-- ==== Sys2Proof/Laws/Encoding.lean ====
section
/-! SUPPORT. The bits of each word format, and what each of its fields reads as. -/

namespace Sys2Proof

theorem getLsbD_field (lo n : Nat) (w : Word) (k : Nat) :
    (field lo n w).getLsbD k = (decide (k < n) && w.getLsbD (lo + k)) := by
  simp [field, BitVec.getLsbD_extractLsb']

/-! ## Command words (30_encoding.md R100) -/

theorem getLsbD_commandWord (op : BitVec 8) (idx : BitVec 4) (k : Nat) :
    (commandWord op idx).getLsbD k =
      if k < 8 then op.getLsbD k else idx.getLsbD (k - 8) := by
  refine (BitVec.getLsbD_append (x := (0#20 ++ idx)) (y := op) (i := k)).trans ?_
  rw [BitVec.getLsbD_append]
  by_cases h : k < 8 <;> simp [h]
  intro h1
  by_contra h2
  rw [BitVec.getLsbD_of_ge _ _ (by omega)] at h1
  exact absurd h1 (by decide)

@[simp] theorem field_commandWord_op (op : BitVec 8) (idx : BitVec 4) :
    field 0 8 (commandWord op idx) = op := by
  refine BitVec.eq_of_getLsbD_eq fun k hk => ?_
  rw [getLsbD_field, getLsbD_commandWord]
  simp [hk]

@[simp] theorem field_commandWord_idx (op : BitVec 8) (idx : BitVec 4) :
    field 8 4 (commandWord op idx) = idx := by
  refine BitVec.eq_of_getLsbD_eq fun k hk => ?_
  rw [getLsbD_field, getLsbD_commandWord]
  simp [hk]

@[simp] theorem field_commandWord_rsv (op : BitVec 8) (idx : BitVec 4) :
    field 12 20 (commandWord op idx) = 0 := by
  refine BitVec.eq_of_getLsbD_eq fun k hk => ?_
  rw [getLsbD_field, getLsbD_commandWord]
  simp [show ¬ 12 + k < 8 by omega, BitVec.getLsbD_of_ge idx (12 + k - 8) (by omega)]

/-- A command word is its fields. -/
theorem commandWord_of_fields {w : Word} (h : field 12 20 w = 0) :
    commandWord (field 0 8 w) (field 8 4 w) = w := by
  refine BitVec.eq_of_getLsbD_eq fun k hk => ?_
  have hz := congrArg (fun x => x.getLsbD (k - 12)) h
  simp only [getLsbD_field] at hz
  simp only [getLsbD_commandWord, getLsbD_field]
  by_cases h8 : k < 8
  · simp [h8]
  · by_cases h12 : k < 12
    · simp [h8, show k - 8 < 4 by omega, show 8 + (k - 8) = k by omega]
    · simp [show k - 12 < 20 by omega, show 12 + (k - 12) = k by omega] at hz
      simp [h8, show ¬ k - 8 < 4 by omega, hz]

/-! ## Event headers (30_encoding.md R104) -/

theorem getLsbD_eventHeader (hi : BitVec 16) (code : BitVec 8) (k : Nat) :
    (eventHeader hi code).getLsbD k =
      if k < 16 then code.getLsbD k else hi.getLsbD (k - 16) := by
  refine (BitVec.getLsbD_append (x := (hi ++ 0#8)) (y := code) (i := k)).trans ?_
  rw [BitVec.getLsbD_append]
  by_cases h : k < 8
  · simp [h, show k < 16 by omega]
  · by_cases h16 : k < 16
    · simp [h, h16, show k - 8 < 8 by omega, BitVec.getLsbD_of_ge code k (by omega)]
    · simp [h, h16, show ¬ k - 8 < 8 by omega, show k - 8 - 8 = k - 16 by omega]

theorem field_eventHeader_low (hi : BitVec 16) (code : BitVec 8) :
    field 0 16 (eventHeader hi code) = code.zeroExtend 16 := by
  refine BitVec.eq_of_getLsbD_eq fun k hk => ?_
  rw [getLsbD_field, getLsbD_eventHeader]
  simp [hk]

@[simp] theorem toNat_field_eventHeader_low (hi : BitVec 16) (code : BitVec 8) :
    (field 0 16 (eventHeader hi code)).toNat = code.toNat := by
  rw [field_eventHeader_low]; simp; omega

@[simp] theorem field_eventHeader_hi (hi : BitVec 16) (code : BitVec 8) :
    field 16 16 (eventHeader hi code) = hi := by
  refine BitVec.eq_of_getLsbD_eq fun k hk => ?_
  rw [getLsbD_field, getLsbD_eventHeader]
  simp [hk]

/-! ## Access descriptors (30_encoding.md R107) -/

theorem getLsbD_accessWord (we : BitVec 1) (o : BitVec 10) (k : Nat) :
    (accessWord we o).getLsbD k = if k < 31 then o.getLsbD k else we.getLsbD (k - 31) := by
  refine (BitVec.getLsbD_append (x := (we ++ 0#21)) (y := o) (i := k)).trans ?_
  rw [BitVec.getLsbD_append]
  by_cases h : k < 10
  · simp [h, show k < 31 by omega]
  · by_cases h31 : k < 31
    · simp [h, h31, show k - 10 < 21 by omega, BitVec.getLsbD_of_ge o k (by omega)]
    · simp only [h, h31, show ¬ k - 10 < 21 by omega, show k - 10 - 21 = k - 31 by omega, if_false]

@[simp] theorem field_accessWord_offset (we : BitVec 1) (o : BitVec 10) :
    field 0 10 (accessWord we o) = o := by
  refine BitVec.eq_of_getLsbD_eq fun k hk => ?_
  rw [getLsbD_field, getLsbD_accessWord]
  simp [hk, show k < 31 by omega]

@[simp] theorem field_accessWord_zero (we : BitVec 1) (o : BitVec 10) :
    field 10 21 (accessWord we o) = 0 := by
  refine BitVec.eq_of_getLsbD_eq fun k hk => ?_
  rw [getLsbD_field, getLsbD_accessWord]
  simp [hk, show 10 + k < 31 by omega]

@[simp] theorem field_accessWord_we (we : BitVec 1) (o : BitVec 10) :
    field 31 1 (accessWord we o) = we := by
  refine BitVec.eq_of_getLsbD_eq fun k hk => ?_
  rw [getLsbD_field, getLsbD_accessWord]
  simp [hk]

end Sys2Proof
end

......

### INSTRUCTIONS FOR THE TASK:
The material above is to be reproduced exactly as written.

### ANSWER TO THE EXERCISE:
-- ==== Sys2Proof/Laws/Encoding.lean ====
section
/-! SUPPORT. The bits of each word format, and what each of its fields reads as. -/

namespace Sys2Proof

theorem getLsbD_field (lo n : Nat) (w : Word) (k : Nat) :
    (field lo n w).getLsbD k = (decide (k < n) && w.getLsbD (lo + k)) := by
  simp [field, BitVec.getLsbD_extractLsb']

/-! ## Command words (30_encoding.md R100) -/

theorem getLsbD_commandWord (op : BitVec 8) (idx : BitVec 4) (k : Nat) :
    (commandWord op idx).getLsbD k =
      if k < 8 then op.getLsbD k else idx.getLsbD (k - 8) := by
  refine (BitVec.getLsbD_append (x := (0#20 ++ idx)) (y := op) (i := k)).trans ?_
  rw [BitVec.getLsbD_append]
  by_cases h : k < 8 <;> simp [h]
  intro h1
  by_contra h2
  rw [BitVec.getLsbD_of_ge _ _ (by omega)] at h1
  exact absurd h1 (by decide)

@[simp] theorem field_commandWord_op (op : BitVec 8) (idx : BitVec 4) :
    field 0 8 (commandWord op idx) = op := by
  refine BitVec.eq_of_getLsbD_eq fun k hk => ?_
  rw [getLsbD_field, getLsbD_commandWord]
  simp [hk]

@[simp] theorem field_commandWord_idx (op : BitVec 8) (idx : BitVec 4) :
    field 8 4 (commandWord op idx) = idx := by
  refine BitVec.eq_of_getLsbD_eq fun k hk => ?_
  rw [getLsbD_field, getLsbD_commandWord]
  simp [hk]

@[simp] theorem field_commandWord_rsv (op : BitVec 8) (idx : BitVec 4) :
    field 12 20 (commandWord op idx) = 0 := by
  refine BitVec.eq_of_getLsbD_eq fun k hk => ?_
  rw [getLsbD_field, getLsbD_commandWord]
  simp [show ¬ 12 + k < 8 by omega, BitVec.getLsbD_of_ge idx (12 + k - 8) (by omega)]

/-- A command word is its fields. -/
theorem commandWord_of_fields {w : Word} (h : field 12 20 w = 0) :
    commandWord (field 0 8 w) (field 8 4 w) = w := by
  refine BitVec.eq_of_getLsbD_eq fun k hk => ?_
  have hz := congrArg (fun x => x.getLsbD (k - 12)) h
  simp only [getLsbD_field] at hz
  simp only [getLsbD_commandWord, getLsbD_field]
  by_cases h8 : k < 8
  · simp [h8]
  · by_cases h12 : k < 12
    · simp [h8, show k - 8 < 4 by omega, show 8 + (k - 8) = k by omega]
    · simp [show k - 12 < 20 by omega, show 12 + (k - 12) = k by omega] at hz
      simp [h8, show ¬ k - 8 < 4 by omega, hz]

/-! ## Event headers (30_encoding.md R104) -/

theorem getLsbD_eventHeader (hi : BitVec 16) (code : BitVec 8) (k : Nat) :
    (eventHeader hi code).getLsbD k =
      if k < 16 then code.getLsbD k else hi.getLsbD (k - 16) := by
  refine (BitVec.getLsbD_append (x := (hi ++ 0#8)) (y := code) (i := k)).trans ?_
  rw [BitVec.getLsbD_append]
  by_cases h : k < 8
  · simp [h, show k < 16 by omega]
  · by_cases h16 : k < 16
    · simp [h, h16, show k - 8 < 8 by omega, BitVec.getLsbD_of_ge code k (by omega)]
    · simp [h, h16, show ¬ k - 8 < 8 by omega, show k - 8 - 8 = k - 16 by omega]

theorem field_eventHeader_low (hi : BitVec 16) (code : BitVec 8) :
    field 0 16 (eventHeader hi code) = code.zeroExtend 16 := by
  refine BitVec.eq_of_getLsbD_eq fun k hk => ?_
  rw [getLsbD_field, getLsbD_eventHeader]
  simp [hk]

@[simp] theorem toNat_field_eventHeader_low (hi : BitVec 16) (code : BitVec 8) :
    (field 0 16 (eventHeader hi code)).toNat = code.toNat := by
  rw [field_eventHeader_low]; simp; omega

@[simp] theorem field_eventHeader_hi (hi : BitVec 16) (code : BitVec 8) :
    field 16 16 (eventHeader hi code) = hi := by
  refine BitVec.eq_of_getLsbD_eq fun k hk => ?_
  rw [getLsbD_field, getLsbD_eventHeader]
  simp [hk]

/-! ## Access descriptors (30_encoding.md R107) -/

theorem getLsbD_accessWord (we : BitVec 1) (o : BitVec 10) (k : Nat) :
    (accessWord we o).getLsbD k = if k < 31 then o.getLsbD k else we.getLsbD (k - 31) := by
  refine (BitVec.getLsbD_append (x := (we ++ 0#21)) (y := o) (i := k)).trans ?_
  rw [BitVec.getLsbD_append]
  by_cases h : k < 10
  · simp [h, show k < 31 by omega]
  · by_cases h31 : k < 31
    · simp [h, h31, show k - 10 < 21 by omega, BitVec.getLsbD_of_ge o k (by omega)]
    · simp only [h, h31, show ¬ k - 10 < 21 by omega, show k - 10 - 21 = k - 31 by omega, if_false]

@[simp] theorem field_accessWord_offset (we : BitVec 1) (o : BitVec 10) :
    field 0 10 (accessWord we o) = o := by
  refine BitVec.eq_of_getLsbD_eq fun k hk => ?_
  rw [getLsbD_field, getLsbD_accessWord]
  simp [hk, show k < 31 by omega]

@[simp] theorem field_accessWord_zero (we : BitVec 1) (o : BitVec 10) :
    field 10 21 (accessWord we o) = 0 := by
  refine BitVec.eq_of_getLsbD_eq fun k hk => ?_
  rw [getLsbD_field, getLsbD_accessWord]
  simp [hk, show 10 + k < 31 by omega]

@[simp] theorem field_accessWord_we (we : BitVec 1) (o : BitVec 10) :
    field 31 1 (accessWord we o) = we := by
  refine BitVec.eq_of_getLsbD_eq fun k hk => ?_
  rw [getLsbD_field, getLsbD_accessWord]
  simp [hk]

end Sys2Proof
end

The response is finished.